Several years ago in anticipation of the drought, smallmouth yellowfish fry were stocked in my garden duck pond. The snowmelt, early rain and reports of yellowfish being seen and caught prompted me to clean out the pond and 22 yellowfish were returned to the Bell River. We hope to see them and their progeny flourishing!
Most recently, what has now become an annual event, a riparian member’s dinner was held at Walkerbouts Inn as a token gesture of thanks to all of the WTA supporter’s. It was attended by more than 20 folk who, by all accounts, had a great evening.
As to the future, a get together with the Barkly East Angling Society (BEAS) committee members will be held at Walkerbouts on the 27th November 2016. The purpose of the meeting is to complete a process that was started in 1991 when the WTA was established. Intransigence of ex-committee members delayed the process for a quarter of a century, strange but true! The order of the day is to discuss the various aspects of the fishery, especially the marketing of the resource, jurisdiction regarding a few waters and other areas of common interest.
As far as marketing is concerned, I have accordingly offered the BEAS a chapter of their own in which they can list their waters, contact details etc. to be included in the WTA guidebook. This publication is reviewed and published annually in time for the Epson Wild Trout Festival in March of each year. In fact, it has grown from being 1/3 of an A4 flyer into a tome of more than 170 pages!
I have made similar offers to two other water administering entities in the area and hope that they will co-operate. The fundamental issue in this regard is that the days of “elke brommer op sy eie drol” are long gone.
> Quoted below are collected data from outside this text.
-- ==== Sys2Proof/Machine/Quiesce.lean ====
section
/-! DEFINITION. Quiesce, the serial state image, and restore (13 R302 to R305, 17 R346; log 15). -/

namespace Sys2Proof.Machine

/-! Frames of a cut (R296, R303 step 7). -/

/-- Bytes brought to a length with zeros. -/
def pad (n : Nat) (l : List Byte) : List Byte := (l ++ List.replicate (n - l.length) 0).take n

/-- The register save area of sequencer i of a saved core: TIME of TCMP in cycles past the cut. -/
def saveArea (v : SavedCore) (y : Seq) (i cyc : Nat) : List (Nat × List Byte) :=
  let s := fun (r : Nat) => SMap.get {} v.scalars (64 * i + r)
  let m := fun (r : Nat) => SMap.get {} v.masks (16 * i + r)
  let g := fun (r : Nat) => SMap.get {} v.glints (4 * i + r)
  let time := (y.tcmp.toNat % 2 ^ 48 + 2 ^ 48 - cyc % 2 ^ 48) % 2 ^ 48 + y.tcmp.toNat / 2 ^ 48 * 2 ^ 48
  [(0x2600, (List.range 64).flatMap (fun r => leBytes 8 (s r).val.toNat)),
   (0x2800, leBytes 128 (2 ^ 1024 - 1) ++ (List.range 15).flatMap (fun r => leBytes 128 (m (r + 1)).val.toNat)),
   (0x3000, (List.range 4).flatMap (fun r => leBytes 8 (g r).val.toNat) ++ leBytes 8 y.fmt.toNat ++ leBytes 8 y.tb.toNat ++ leBytes 8 time ++
      leBytes 8 (packBits ((List.range 64).map (fun r => (s r).poison))) ++ leBytes 2 (packBits ((List.range 16).map (fun r => (m r).poison))) ++
      leBytes 2 (packBits ((List.range 4).map (fun r => (g r).poison))))]

/-- What the cut writes into the frame of sequencer i of a saved core; a quiesced one reads as parked at its YIELD. -/
def cutFrame (v : SavedCore) (i cyc : Nat) : List (Nat × List Byte) :=
  let y := v.seqs.getD i {}
  let z := if y.run = .quiesced then { y with run := .parked, wait := .none } else y
  let events := y.events ++ y.orderFaults
  ([(0, leBytes 8 y.pc), (0x10, headerTail z 0 events.length),
    (0x100, pad 0xC0 (y.loops.flatMap LoopEntry.bytes)),
    (0x200, (List.range 24).flatMap (fun k => leBytes 128 (SMap.get 0 v.laneFlags (24 * i + k)).toNat)),
    (0x1600, events.flatMap Pending.bytes)] ++ saveArea v y i cyc).map (fun (e : Nat × List Byte) => (frameOff i + e.1, e.2))

/-- The frames of a saved core. -/
def cutFrames (v : SavedCore) (cyc : Nat) : List (Nat × List Byte) := (List.range 4).flatMap (fun i => cutFrame v i cyc)

/-- A saved core with its frames written. -/
def sealed (v : SavedCore) (cyc : Nat) : SavedCore := { v with spd := (cutFrames v cyc).foldl (fun m e => Memory.write m e.1 e.2) v.spd }

/-! The image (R304). -/

/-- The launches of a function. -/
def launchesOf (s : State) (fn : Nat) : List Launch := s.work.launches.filter (fun l => l.fn = fn)

/-- The logical cores of a function, in ascending order of die and core. -/
def imageCores (s : State) (fn : Nat) : List Nat := (List.range Config.cores).filter (fun c => s.fnOf c = fn)

/-- The queues of a core whose launches have started there and are not done. -/
def begunQueues (y : Core) : List Nat :=
  (List.range 8).filter (fun n => let q := y.queues.getD n {}; q.launch.isSome && q.started && !q.done && !q.ended)
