-- ==== Sys2Proof/Machine/Ports.lean ====
section
/-! DEFINITION. The ports' events: flits and beats that arrive, pauses, routes that fail, time messages (15 R310 to R317, R327 to R329;
log 33). -/

namespace Sys2Proof.Machine

/-- Changes a port. -/
def modPort (k : Nat) (f : Port → Port) : Act := .chip (fun h => { h with ports := SMap.set {} h.ports k (f (h.port k)) })

/-! Flits that arrive (R310, R311, R312, R313, R317). -/

/-- A flit enters its lane's receive queue; at 48 flits the lane is paused (R312). -/
def queueFlit (s : State) (k : Nat) (f : Flit) : List Act :=
  [modPort k (fun p =>
    let l := flitLane f
    let p := { p with queues := p.queues ++ [⟨l, s.cyc, f⟩] }
    if 48 ≤ p.queued l && !p.pausing.any (fun e => e.1 = l) then
      { p with pausing := p.pausing ++ [(l, s.cyc + pauseRepeat)] }.beat s.cyc (.pause l)
    else p)]

/-- A step performed at the start of the next cycle. -/
def later (s : State) (i : Instr) : Act := .work (fun w => { w with agenda := w.agenda ++ [(s.cyc, i)] })

/-- The core a flit is for. -/
def flitCore (f : Flit) : Nat := 256 * flitField f 10 2 + flitField f 12 8

/-- Whether two flits are of one channel. -/
def sameChannel (f g : Flit) : Bool := flitKind g = 0 && flitField f 0 28 = flitField g 0 28 && flitLane f = flitLane g && f.source = g.source

/-- A channel flit: with the last one of an element, the element arrives, of whatever size it was sent (R317), its flits having come over one
port or, after a change of route, over two (R314). A flit out of sequence leaves
its element incomplete: a misdirected element, posted once, with its last flit or when another element begins in its place. -/
def elementFlit (s : State) (k : Nat) (f : Flit) : List Act :=
  let c := flitCore f
  let mine := sortBy (fun r => flitFix r.flit) (s.chip.ports.flatMap (fun e => e.2.queues.filter (fun r => sameChannel f r.flit)))
  let clear : Act := .chip (fun h => { h with ports := h.ports.map (fun e => (e.1, { e.2 with queues := e.2.queues.filter (fun r => !(sameChannel f r.flit)) })) })
  let bad := post s 0x17 (s.fnOf c) c 0 0
  let last := (f.size + 255) / 256 ≤ flitFix f + 1
  if flitFix f ≠ mine.length && flitFix f ≠ 0 then clear :: (if last then [bad] else [])
  else
    let lost : List Act := if flitFix f = mine.length then [] else [clear, bad]
    let d := (if flitFix f = mine.length then mine.map (fun r => flitData r.flit) else []) ++ [flitData f]
    lost ++ (if last then
      [clear, later s (.channelElementArrival
        ⟨f.source, c, flitField f 20 8, (d.flatMap (fun x => x.1)).take f.size, (d.flatMap (fun x => x.2)).take f.size⟩)]
     else queueFlit s k f)

/-- A flit that has passed its check: forwarded, or taken in by its type. -/
def flitArrives (s : State) (k : Nat) (f : Flit) : List Act :=
  if flitDest f ≠ s.chip.modId then [.chip (fun h => h.send (flitDest f) [(f, 0)])]
  else
    match flitKind f with
    | 0 => elementFlit s k f
    | 1 => queueFlit s k f ++ [later s (.collectiveFlitArrival k f)]
    | 2 =>
      let d := flitData f
      let r := recordOf (d.1.take 64)
      recordActs s r.1 (r.2 && !((d.2.take 64).any (fun x => x)))
    | _ => []

/-- FLIT_RECEIVE: a flit that fails its CRC, and every later one until the replay, is discarded, with a retry beat for the flit that is
expected, repeated until it comes; every 8th good flit is acknowledged. -/
def receiveActs (s : State) (k : Nat) (f : Flit) (ok : Bool) : List Act :=
  let p := s.chip.port k
  if !p.up || portCount ≤ k then []
  else if ok && flitLseq f = p.expect then
    modPort k (fun p =>
      let q := { p with expect := (p.expect + 1) % 4096, discarding := false, good := p.good + 1 }
      if (p.good + 1) % 8 = 0 then q.beat s.cyc (.ack p.expect) else q) ::
      flitArrives s k f
  else if ok && p.discarding then []
  else [modPort k (fun p => { p with discarding := true, retryAt := s.cyc + pauseRepeat }.beat s.cyc (.retry p.expect))]

def execFlitReceive (port : Nat) (flit : Flit) (crcOk : Bool) (s : State) : Host.Outcome State Fault Refusal :=
  done (receiveActs s port flit crcOk ++ [bump]) s

/-! Beats that arrive (R311, R312). -/

/-- A port's link goes down in cycle t: its flits, but for those of a function being reset, wait for the new route of their module, before those held there already; the modules that it
led to have no route from now on (R314). -/
def Chip.linkDown (h : Chip) (t k : Nat) : Chip :=
  let p := h.port k
  let l := (p.retry.map (fun e => (e.2.1, e.2.2)) ++ p.waiting).filter (fun e => !h.dead e.1)
  let dests := (l.map (fun e => flitDest e.1)).eraseDups
  { h with
    ports := SMap.set {} h.ports k { p with up := false, retry := [], waiting := [], resend := none }
    noRoute := (h.routes.filter (fun e => h.route e.1 = some k)).foldl (fun m e => SMap.set 0 m e.1 t) h.noRoute
    routeHold := dests.foldl (fun m d => SMap.set [] m d (l.filter (fun e => flitDest e.1 = d) ++ SMap.get [] m d)) h.routeHold }

/-- RETRY_BEAT: the port replays from the named flit in order, without those of a function being reset; after 16 replays of one flit its link is down. -/
def retryActs (s : State) (k lseq : Nat) : List Act :=
  let p := s.chip.port k
  match p.retry.findIdx? (fun e => e.1 = lseq) with
  | none => []
  | some i =>
    let n := if p.replayed = lseq then p.replays + 1 else 1
    if 16 < n then [.chip (fun h => h.linkDown s.cyc k)]
    else [.chip (fun h => { h with ports := SMap.set {} h.ports k { (h.port k).purge i h.dead with resend := some i, replayed := lseq, replays := n } }), post s 0x04 0 0 0 k]

def execRetryBeat (port lseq : Nat) (s : State) : Host.Outcome State Fault Refusal := done (retryActs s port lseq ++ [bump]) s

/-- ACK_BEAT: the named flit and those before it leave the retry buffer. -/
def linkAckActs (k lseq : Nat) : List Act :=
  [modPort k (fun p =>
    match p.retry.findIdx? (fun e => e.1 = lseq) with
    | none => p
    | some i => { p with retry := p.retry.drop (i + 1), resend := p.resend.map (fun r => r - (i + 1)), replays := 0 })]

def execAckBeat (port lseq : Nat) (s : State) : Host.Outcome State Fault Refusal := done (linkAckActs port lseq ++ [bump]) s

/-- PAUSE_BEAT: no flit of the lane starts until no pause beat has come for 128 flit times. -/
def execPauseBeat (port lane : Nat) (s : State) : Host.Outcome State Fault Refusal :=
  done [modPort port (fun p => { p with paused := p.paused.filter (fun e => e.1 ≠ lane) ++ [(lane, s.cyc + pauseLength)] }), bump] s

/-- PAUSE_EXPIRY: the lane's flits start again. -/
def execPauseExpiry (port lane : Nat) (s : State) : Host.Outcome State Fault Refusal :=
  done [modPort port (fun p => { p with paused := p.paused.filter (fun e => !(e.1 = lane && e.2 ≤ s.cyc)) }), bump] s

/-! No route (R314). -/

/-- Whether no route to a module has existed for 1 ms, and flits for it are held; noRoute holds when its last route ceased, since reset none
having existed. -/
def noRouteDue (s : State) (m : Nat) : Bool :=
  SMap.get 0 s.chip.noRoute m + 1000000 ≤ s.cyc && (s.chip.route m).isNone && !(SMap.get [] s.chip.routeHold m).isEmpty

/-- NO_ROUTE_TIMEOUT: the flits held are discarded, with an uncontainable fabric error. -/
def noRouteActs (s : State) (m : Nat) : List Act :=
  if noRouteDue s m then
    [.chip (fun h => { h with routeHold := SMap.set [] h.routeHold m [] }), post s 0x22 0 0 0 m]
  else []

def execNoRouteTimeout (target : Nat) (s : State) : Host.Outcome State Fault Refusal := done (noRouteActs s target ++ [bump]) s

/-! Time (R327 to R329). -/

/-- What the TBU shows after a message: THETA is the sum of its terms, 0 at the reference; LOCK needs THETA ≤ 9. -/
def messageTbu (m : TimeMessage) : Tbu :=
  let theta := if m.isReference then 0 else min (m.ptheta + m.asym + m.resid) 0xFFFF
  { lock := m.locked && theta ≤ 9, isRef := m.isReference, src := m.source % 32, hops := m.hops % 256, theta := theta
    asym := m.asym % 2 ^ 16, resid := m.resid % 2 ^ 16, ptheta := m.ptheta % 2 ^ 16 }

/-- TIME_SYNC_MESSAGE: the servo acts on it, in Lantern or, asked by vector 1, in the host driver (R328, R368; log 72); until the TBU is locked, GTIME is set forward by what the servo asks, an open choice; never back, and by no step while
LOCK = 1 (R328; log 64). -/
def execTimeSyncMessage (message : TimeMessage) (s : State) : Host.Outcome State Fault Refusal :=
  done ((if s.chip.tbu.lock then [] else [.gtime (s.choice 0)]) ++ .chip (fun h => { h with tbu := messageTbu message }) :: (askHost s 3 ++ [bump])) s

end Sys2Proof.Machine
end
Our duty as purveyors of angling is to facilitate maximising visiting angler’s fly fishing experience as much we can by way of providing comprehensive information on as much of the fly fishing waters in the Eastern Cape Highlands as is possible in a single document, i.e. a “one-stop fly fishing shop” in a manner of speaking.
Our thanks to Brian Clark for his unenviably long innings with the East Cape chapter of FOSAF and our very best wishes to the incoming chairman, Martin von Holdt, who will be completing the circle, in a manner of speaking, by continuing a long-time family involvement with FOSAF and fly fishing in the Eastern Cape, the veritable birthplace of FOSAF.